Blogue

“Exprimez-vous”

Par Stéphanie Deslauriers.

Sur Facebook, avant d’écrire une publication, il est inscrit en gris : « Exprimez-vous ».

Lien de l'image : http://img.generation-nt.com/facebook_01C2000001630342.png

Lien de l’image : http://img.generation-nt.com/facebook_01C2000001630342.png

C’est ce que plusieurs font; ils s’expriment à propos d’une vidéo de chats, ils s’expriment en partageant leur joie de « tomber » en vacances, ils expriment leurs inquiétudes en lien avec une situation sociale, ils expriment leur reconnaissance envers des copains passés à la maison la veille.

Certains et certaines s’expriment à propos de sujets plus controversés : la religion, le sexe, les sexes, l’immigration, l’inclusion sociale/scolaire, la politique, etc.

Pourquoi ces sujets sont-ils plus controversés? Parce qu’ils ne font pas l’unanimité, parce qu’ils éveillent des sensibilités en nous, parce qu’ils touchent directement nos valeurs et croyances fondamentales en plus de titiller nos peurs viscérales.

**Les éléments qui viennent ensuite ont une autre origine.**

/-- What a command may change, on every path, the paths that end with an error or wait among them. Every register, table
and port is named with the commands that may write it (10_state.md R41 to R54, 40_pqueue.md R149, 43_bitstream.md R224,
20_memory.md R92). -/
def Obligations.CommandFrame : Prop :=
  ∀ (s t : State) (i : Instr), exec i s = .next t →
    (t.config = s.config ∧ t.rstHeld = s.rstHeld ∧ t.inClosed = s.inClosed ∧ t.agenda = s.agenda ∧ t.reads = s.reads ∧ t.taken = s.taken ∧
      t.draws = s.draws) ∧
    (i ≠ .clear →
      t.pqKeyIn = s.pqKeyIn ∧ t.pqTagIn = s.pqTagIn ∧ t.freqIdx = s.freqIdx ∧ t.nodeIdx = s.nodeIdx ∧
      t.codeIdx = s.codeIdx ∧ t.overrun = s.overrun) ∧
    (needsIn i = false → t.inp = s.inp ∧ (i ≠ .clear → t.inBits = s.inBits)) ∧
    (needsOut i = false → t.out = s.out ∧ (i ≠ .clear → t.outBits = s.outBits)) ∧
    (i ∉ [.clear, .pqClear, .pqEnq, .pqDeq, .build, .prepass .scf, .prepass .stf, .decompress] → t.pq = s.pq) ∧
    (i ∉ [.clear, .pqDeq] → t.pqKeyOut = s.pqKeyOut ∧ t.pqTagOut = s.pqTagOut) ∧
    (i ∉ [.clear, .count, .prepass .scf, .prepass .stf, .decompress] → t.freq = s.freq) ∧
    (i ∉ [.clear, .count, .prepass .scf, .prepass .stf] → t.inwords = s.inwords) ∧
    (i ∉ [.clear, .build, .deserialize, .prepass .scf, .prepass .stf, .decompress] →
      t.nodes = s.nodes ∧ t.root = s.root ∧ t.treeBits = s.treeBits) ∧
    (i ∉ [.clear, .codegen, .prepass .scf, .prepass .stf] → t.code = s.code) ∧
    (i ∉ [.clear, .prepass .scf, .prepass .stf] → t.fmt = s.fmt ∧ t.est = s.est ∧ t.saved = s.saved) ∧
    (i ∉ [.clear, .decompress] → t.treeBitsDecl = s.treeBitsDecl ∧ t.lenMismatch = s.lenMismatch) ∧
    (i ∉ [.clear, .commit false] → t.refused = s.refused)

/-! CLEAR and the priority queue. -/

/-- CLEAR: every register and table to its reset value except SEQ, CONFIG and the ports; then DONE (44_pipeline.md
R250). -/
def Obligations.ClearRuns : Prop :=
  decode 0x00000001 = .ok .clear ∧
  ∀ s : State, ∃ t : State, exec .clear s = .next t ∧
    t = { State.reset with
          config := s.config, done := true, inp := s.inp, inClosed := s.inClosed, out := s.out, rstHeld := s.rstHeld
          draws := s.draws, agenda := s.agenda, reads := s.reads, taken := s.taken } ∧
    t.statusWord = 0x00000002 ∧ t.irq = s.config.irqEn

/-- PQ_CLEAR empties the queue (40_pqueue.md R144). -/
def Obligations.PqClearRuns : Prop :=
  decode 0x00000010 = .ok .pqClear ∧
  ∀ s : State, exec .pqClear s = .next ({ s with pq := [] }.doneWith 0)

/-- PQ_ENQ puts its entry behind every entry whose key is not greater and before the first whose key is greater, and
leaves the others in their order; a full queue is PQ_FULL and unchanged (40_pqueue.md R140, R143, R145). -/
def Obligations.PqEnqRuns : Prop :=
  decode 0x00000011 = .ok .pqEnq ∧
  ∀ s : State, ∃ a b, s.pq = a ++ b ∧ (∀ e ∈ a, e.key ≤ s.pqKeyIn) ∧ (∀ e, b.head? = some e → s.pqKeyIn < e.key) ∧
    (s.pq.length < 257 →
      exec .pqEnq s = .next ({ s with pq := a ++ (⟨s.pqKeyIn, s.pqTagIn⟩ : Entry) :: b }.doneWith 0)) ∧
    (257 ≤ s.pq.length → exec .pqEnq s = .next (s.failedWith .pqFull))

/-- PQ_DEQ removes the head entry and returns it; an empty queue is PQ_EMPTY and changes nothing (40_pqueue.md R143,
R148). -/
def Obligations.PqDeqRuns : Prop :=
  decode 0x00000012 = .ok .pqDeq ∧
  ∀ s : State,
    (∀ e q, s.pq = e :: q →
      exec .pqDeq s = .next ({ s with pq := q, pqKeyOut := e.key, pqTagOut := e.tag }.doneWith (e.key.setWidth 64))) ∧
    (s.pq = [] → exec .pqDeq s = .next (s.failedWith .pqEmpty))
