-- ==== Sys2Proof/Laws/State.lean ====
section
/-! SUPPORT. What each named update of the state does to each field: one lemma per field per update, so that no later
proof unfolds a record update. -/

namespace Sys2Proof.Machine

@[simp] theorem accept_seq (s : State) (c : Word) : (s.accept c).seq = .busy c := rfl
@[simp] theorem accept_done (s : State) (c : Word) : (s.accept c).done = false := rfl
@[simp] theorem accept_error (s : State) (c : Word) : (s.accept c).error = none := rfl
@[simp] theorem accept_overrun (s : State) (c : Word) : (s.accept c).overrun = s.overrun := rfl
@[simp] theorem accept_prepassValid (s : State) (c : Word) : (s.accept c).prepassValid = s.prepassValid := rfl
@[simp] theorem accept_treeValid (s : State) (c : Word) : (s.accept c).treeValid = s.treeValid := rfl
@[simp] theorem accept_codesValid (s : State) (c : Word) : (s.accept c).codesValid = s.codesValid := rfl
@[simp] theorem accept_fmt (s : State) (c : Word) : (s.accept c).fmt = s.fmt := rfl
@[simp] theorem accept_refused (s : State) (c : Word) : (s.accept c).refused = false := rfl
@[simp] theorem accept_lenMismatch (s : State) (c : Word) : (s.accept c).lenMismatch = false := rfl
@[simp] theorem accept_config (s : State) (c : Word) : (s.accept c).config = s.config := rfl
@[simp] theorem accept_result (s : State) (c : Word) : (s.accept c).result = s.result := rfl
@[simp] theorem accept_saved (s : State) (c : Word) : (s.accept c).saved = s.saved := rfl
@[simp] theorem accept_est (s : State) (c : Word) : (s.accept c).est = s.est := rfl
@[simp] theorem accept_inwords (s : State) (c : Word) : (s.accept c).inwords = s.inwords := rfl
@[simp] theorem accept_inBits (s : State) (c : Word) : (s.accept c).inBits = 0 := rfl
@[simp] theorem accept_outBits (s : State) (c : Word) : (s.accept c).outBits = 0 := rfl
@[simp] theorem accept_treeBits (s : State) (c : Word) : (s.accept c).treeBits = s.treeBits := rfl
@[simp] theorem accept_treeBitsDecl (s : State) (c : Word) : (s.accept c).treeBitsDecl = s.treeBitsDecl := rfl
@[simp] theorem accept_root (s : State) (c : Word) : (s.accept c).root = s.root := rfl
@[simp] theorem accept_nodes (s : State) (c : Word) : (s.accept c).nodes = s.nodes := rfl
@[simp] theorem accept_pq (s : State) (c : Word) : (s.accept c).pq = s.pq := rfl
@[simp] theorem accept_pqKeyIn (s : State) (c : Word) : (s.accept c).pqKeyIn = s.pqKeyIn := rfl
@[simp] theorem accept_pqTagIn (s : State) (c : Word) : (s.accept c).pqTagIn = s.pqTagIn := rfl
@[simp] theorem accept_pqKeyOut (s : State) (c : Word) : (s.accept c).pqKeyOut = s.pqKeyOut := rfl
@[simp] theorem accept_pqTagOut (s : State) (c : Word) : (s.accept c).pqTagOut = s.pqTagOut := rfl
@[simp] theorem accept_freq (s : State) (c : Word) : (s.accept c).freq = s.freq := rfl
@[simp] theorem accept_freqIdx (s : State) (c : Word) : (s.accept c).freqIdx = s.freqIdx := rfl
@[simp] theorem accept_nodeIdx (s : State) (c : Word) : (s.accept c).nodeIdx = s.nodeIdx := rfl
@[simp] theorem accept_code (s : State) (c : Word) : (s.accept c).code = s.code := rfl
@[simp] theorem accept_codeIdx (s : State) (c : Word) : (s.accept c).codeIdx = s.codeIdx := rfl
@[simp] theorem accept_inp (s : State) (c : Word) : (s.accept c).inp = s.inp := rfl
@[simp] theorem accept_inClosed (s : State) (c : Word) : (s.accept c).inClosed = s.inClosed := rfl
@[simp] theorem accept_out (s : State) (c : Word) : (s.accept c).out = s.out := rfl
@[simp] theorem accept_outEarly (s : State) (c : Word) : (s.accept c).outEarly = 0 := rfl
@[simp] theorem accept_rstHeld (s : State) (c : Word) : (s.accept c).rstHeld = s.rstHeld := rfl
@[simp] theorem accept_draws (s : State) (c : Word) : (s.accept c).draws = s.draws := rfl
@[simp] theorem accept_agenda (s : State) (c : Word) : (s.accept c).agenda = s.agenda := rfl
@[simp] theorem accept_reads (s : State) (c : Word) : (s.accept c).reads = s.reads := rfl
@[simp] theorem accept_taken (s : State) (c : Word) : (s.accept c).taken = s.taken := rfl

@[simp] theorem complete_seq (s : State) (r : Int) : (s.complete r).seq = .idle := rfl
@[simp] theorem complete_done (s : State) (r : Int) : (s.complete r).done = true := rfl
@[simp] theorem complete_error (s : State) (r : Int) : (s.complete r).error = s.error := rfl
@[simp] theorem complete_overrun (s : State) (r : Int) : (s.complete r).overrun = s.overrun := rfl
@[simp] theorem complete_prepassValid (s : State) (r : Int) : (s.complete r).prepassValid = s.prepassValid := rfl
@[simp] theorem complete_treeValid (s : State) (r : Int) : (s.complete r).treeValid = s.treeValid := rfl
@[simp] theorem complete_codesValid (s : State) (r : Int) : (s.complete r).codesValid = s.codesValid := rfl
@[simp] theorem complete_fmt (s : State) (r : Int) : (s.complete r).fmt = s.fmt := rfl
@[simp] theorem complete_refused (s : State) (r : Int) : (s.complete r).refused = s.refused := rfl
@[simp] theorem complete_lenMismatch (s : State) (r : Int) : (s.complete r).lenMismatch = s.lenMismatch := rfl
@[simp] theorem complete_config (s : State) (r : Int) : (s.complete r).config = s.config := rfl
@[simp] theorem complete_result (s : State) (r : Int) : (s.complete r).result = int64 r := rfl
@[simp] theorem complete_saved (s : State) (r : Int) : (s.complete r).saved = s.saved := rfl
@[simp] theorem complete_est (s : State) (r : Int) : (s.complete r).est = s.est := rfl
@[simp] theorem complete_inwords (s : State) (r : Int) : (s.complete r).inwords = s.inwords := rfl
@[simp] theorem complete_inBits (s : State) (r : Int) : (s.complete r).inBits = s.inBits := rfl
@[simp] theorem complete_outBits (s : State) (r : Int) : (s.complete r).outBits = s.outBits := rfl
@[simp] theorem complete_treeBits (s : State) (r : Int) : (s.complete r).treeBits = s.treeBits := rfl
@[simp] theorem complete_treeBitsDecl (s : State) (r : Int) : (s.complete r).treeBitsDecl = s.treeBitsDecl := rfl
@[simp] theorem complete_root (s : State) (r : Int) : (s.complete r).root = s.root := rfl
@[simp] theorem complete_nodes (s : State) (r : Int) : (s.complete r).nodes = s.nodes := rfl
@[simp] theorem complete_pq (s : State) (r : Int) : (s.complete r).pq = s.pq := rfl
@[simp] theorem complete_pqKeyIn (s : State) (r : Int) : (s.complete r).pqKeyIn = s.pqKeyIn := rfl
@[simp] theorem complete_pqTagIn (s : State) (r : Int) : (s.complete r).pqTagIn = s.pqTagIn := rfl
@[simp] theorem complete_pqKeyOut (s : State) (r : Int) : (s.complete r).pqKeyOut = s.pqKeyOut := rfl
@[simp] theorem complete_pqTagOut (s : State) (r : Int) : (s.complete r).pqTagOut = s.pqTagOut := rfl
@[simp] theorem complete_freq (s : State) (r : Int) : (s.complete r).freq = s.freq := rfl
@[simp] theorem complete_freqIdx (s : State) (r : Int) : (s.complete r).freqIdx = s.freqIdx := rfl
@[simp] theorem complete_nodeIdx (s : State) (r : Int) : (s.complete r).nodeIdx = s.nodeIdx := rfl
@[simp] theorem complete_code (s : State) (r : Int) : (s.complete r).code = s.code := rfl
@[simp] theorem complete_codeIdx (s : State) (r : Int) : (s.complete r).codeIdx = s.codeIdx := rfl
@[simp] theorem complete_inp (s : State) (r : Int) : (s.complete r).inp = s.inp := rfl
@[simp] theorem complete_inClosed (s : State) (r : Int) : (s.complete r).inClosed = s.inClosed := rfl
@[simp] theorem complete_out (s : State) (r : Int) : (s.complete r).out = s.out := rfl
@[simp] theorem complete_outEarly (s : State) (r : Int) : (s.complete r).outEarly = 0 := rfl
@[simp] theorem complete_rstHeld (s : State) (r : Int) : (s.complete r).rstHeld = s.rstHeld := rfl
@[simp] theorem complete_draws (s : State) (r : Int) : (s.complete r).draws = s.draws := rfl
@[simp] theorem complete_agenda (s : State) (r : Int) : (s.complete r).agenda = s.agenda := rfl
@[simp] theorem complete_reads (s : State) (r : Int) : (s.complete r).reads = s.reads := rfl
@[simp] theorem complete_taken (s : State) (r : Int) : (s.complete r).taken = s.taken := rfl

@[simp] theorem completeError_seq (s : State) (e : ErrCode) : (s.completeError e).seq = .idle := rfl
@[simp] theorem completeError_done (s : State) (e : ErrCode) : (s.completeError e).done = s.done := rfl
@[simp] theorem completeError_error (s : State) (e : ErrCode) : (s.completeError e).error = some e := rfl
@[simp] theorem completeError_overrun (s : State) (e : ErrCode) : (s.completeError e).overrun = s.overrun := rfl
@[simp] theorem completeError_prepassValid (s : State) (e : ErrCode) : (s.completeError e).prepassValid = s.prepassValid := rfl
@[simp] theorem completeError_treeValid (s : State) (e : ErrCode) : (s.completeError e).treeValid = s.treeValid := rfl
@[simp] theorem completeError_codesValid (s : State) (e : ErrCode) : (s.completeError e).codesValid = s.codesValid := rfl
@[simp] theorem completeError_fmt (s : State) (e : ErrCode) : (s.completeError e).fmt = s.fmt := rfl
@[simp] theorem completeError_refused (s : State) (e : ErrCode) : (s.completeError e).refused = s.refused := rfl
@[simp] theorem completeError_lenMismatch (s : State) (e : ErrCode) : (s.completeError e).lenMismatch = s.lenMismatch := rfl
@[simp] theorem completeError_config (s : State) (e : ErrCode) : (s.completeError e).config = s.config := rfl
@[simp] theorem completeError_result (s : State) (e : ErrCode) : (s.completeError e).result = BitVec.allOnes 64 := rfl
@[simp] theorem completeError_saved (s : State) (e : ErrCode) : (s.completeError e).saved = s.saved := rfl
@[simp] theorem completeError_est (s : State) (e : ErrCode) : (s.completeError e).est = s.est := rfl
@[simp] theorem completeError_inwords (s : State) (e : ErrCode) : (s.completeError e).inwords = s.inwords := rfl
@[simp] theorem completeError_inBits (s : State) (e : ErrCode) : (s.completeError e).inBits = s.inBits := rfl
@[simp] theorem completeError_outBits (s : State) (e : ErrCode) : (s.completeError e).outBits = s.outBits := rfl
@[simp] theorem completeError_treeBits (s : State) (e : ErrCode) : (s.completeError e).treeBits = s.treeBits := rfl
@[simp] theorem completeError_treeBitsDecl (s : State) (e : ErrCode) : (s.completeError e).treeBitsDecl = s.treeBitsDecl := rfl
@[simp] theorem completeError_root (s : State) (e : ErrCode) : (s.completeError e).root = s.root := rfl
@[simp] theorem completeError_nodes (s : State) (e : ErrCode) : (s.completeError e).nodes = s.nodes := rfl
@[simp] theorem completeError_pq (s : State) (e : ErrCode) : (s.completeError e).pq = s.pq := rfl
@[simp] theorem completeError_pqKeyIn (s : State) (e : ErrCode) : (s.completeError e).pqKeyIn = s.pqKeyIn := rfl
@[simp] theorem completeError_pqTagIn (s : State) (e : ErrCode) : (s.completeError e).pqTagIn = s.pqTagIn := rfl
@[simp] theorem completeError_pqKeyOut (s : State) (e : ErrCode) : (s.completeError e).pqKeyOut = s.pqKeyOut := rfl
@[simp] theorem completeError_pqTagOut (s : State) (e : ErrCode) : (s.completeError e).pqTagOut = s.pqTagOut := rfl
@[simp] theorem completeError_freq (s : State) (e : ErrCode) : (s.completeError e).freq = s.freq := rfl
@[simp] theorem completeError_freqIdx (s : State) (e : ErrCode) : (s.completeError e).freqIdx = s.freqIdx := rfl
@[simp] theorem completeError_nodeIdx (s : State) (e : ErrCode) : (s.completeError e).nodeIdx = s.nodeIdx := rfl
@[simp] theorem completeError_code (s : State) (e : ErrCode) : (s.completeError e).code = s.code := rfl
@[simp] theorem completeError_codeIdx (s : State) (e : ErrCode) : (s.completeError e).codeIdx = s.codeIdx := rfl
@[simp] theorem completeError_inp (s : State) (e : ErrCode) : (s.completeError e).inp = s.inp := rfl
@[simp] theorem completeError_inClosed (s : State) (e : ErrCode) : (s.completeError e).inClosed = s.inClosed := rfl
@[simp] theorem completeError_out (s : State) (e : ErrCode) : (s.completeError e).out = s.out := rfl
@[simp] theorem completeError_outEarly (s : State) (e : ErrCode) : (s.completeError e).outEarly = 0 := rfl
@[simp] theorem completeError_rstHeld (s : State) (e : ErrCode) : (s.completeError e).rstHeld = s.rstHeld := rfl
@[simp] theorem completeError_draws (s : State) (e : ErrCode) : (s.completeError e).draws = s.draws := rfl
@[simp] theorem completeError_agenda (s : State) (e : ErrCode) : (s.completeError e).agenda = s.agenda := rfl
@[simp] theorem completeError_reads (s : State) (e : ErrCode) : (s.completeError e).reads = s.reads := rfl
@[simp] theorem completeError_taken (s : State) (e : ErrCode) : (s.completeError e).taken = s.taken := rfl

La peur. Cette émotion universelle, normale, saine. Cette émotion qui permet depuis des milliers d’années la survie de l’espèce en nous poussant à fuir ou à combattre.

L’anxiété prend racines dans la peur. L’anxiété, c’est lorsque la peur prend toute la place, lorsqu’elle est causée par un danger imaginaire ou réel qu’on croit ne pouvoir affronter. On se sent impuissants, petits, en perte de contrôle, affolés.

Et sentir qu’on perd le contrôle dans un monde archi-organisé, c’est angoissant. C’est donc dire que ça rajoute une couche à la peur initiale ressentie.

On peut avoir peur d’une multitude de choses : du noir, des Noirs, des araignées, des chiens, des humains, de la différence, de l’inconnu, des inconnus, des gais, de l’abandon, de la honte, du mépris, de la fin du monde, du monde pas fin, de l’avenir, du passé qui nous hante, des transgenres, de soi, etc.

La peur en soi n’est pas négative; c’est la façon qu’on a de l’exprimer et de la gérer qui peut l’être.

L’inconnu, l’incompréhension, ça fait peur. Mais que fait-on avec cette peur? On la garde pour soi? On l’alimente en s’alliant à des gens qui partagent les mêmes peur que nous? On la corumine avec eux? On la garroche en plein face de ceux qui nous la font ressentir? De ceux qui ne la ressentent pas dans une tentative désespérée de les contaminer avec la nôtre? On gueule sur ceux qui ne voient pas le danger là où nous on le voit, sans tenter de comprendre pourquoi eux n’ont pas peur? Sans tenter de cesser d’avoir peur en essayer de comprendre notre incompréhensible?

On a peur de ce qu’on ne connaît pas. De ce qu’on ne comprend pas. Mais il semble que peu tentent de comprendre, de voir plus loin que leur peur. Que beaucoup justifient leurs faits et gestes par la peur (oh! Sans la nommer ainsi, évidemment; c’est bien connu que « la peur, c’est pour les faibles ».) voire même excusent également les autres (qui ont les mêmes peurs qu’eux, évidemment).

La peur, ça mène à construire des murs, à isoler, à déclarer la guerre, à se boucher les oreilles et à se convaincre qu’on a raison. Ça rassure, avoir raison.

Et ceci, on l’observe à l’échelle mondiale mais à l’échelle personnelle, aussi.

Dernièrement, plusieurs copines et collègues ont annoncé cesser leurs activités de partage d’opinions car elles reçoivent trop de commentaires haineux, sur la place publique ou en privé. Parce qu’elles constatent que le débat n’arrive pas à se faire dans le respect de l’autre.

Oui, exprimons-nous, mais pas n’importe comment. Avec respect – de soi et de l’autre. En tentant de comprendre le point de vue de l’autre, en acceptant qu’on n’a pas la vérité absolue (non, notre vérité n’est pas forcément celle de l’autre. C’est ce qu’on appelle l’empathie).

Après tout, on est aussi des modèles pour nos jeunes à qui on somme de « bien se comporter » sur les réseaux sociaux et « dans la vraie vie » sans qu’en tant qu’adultes, on y arrive.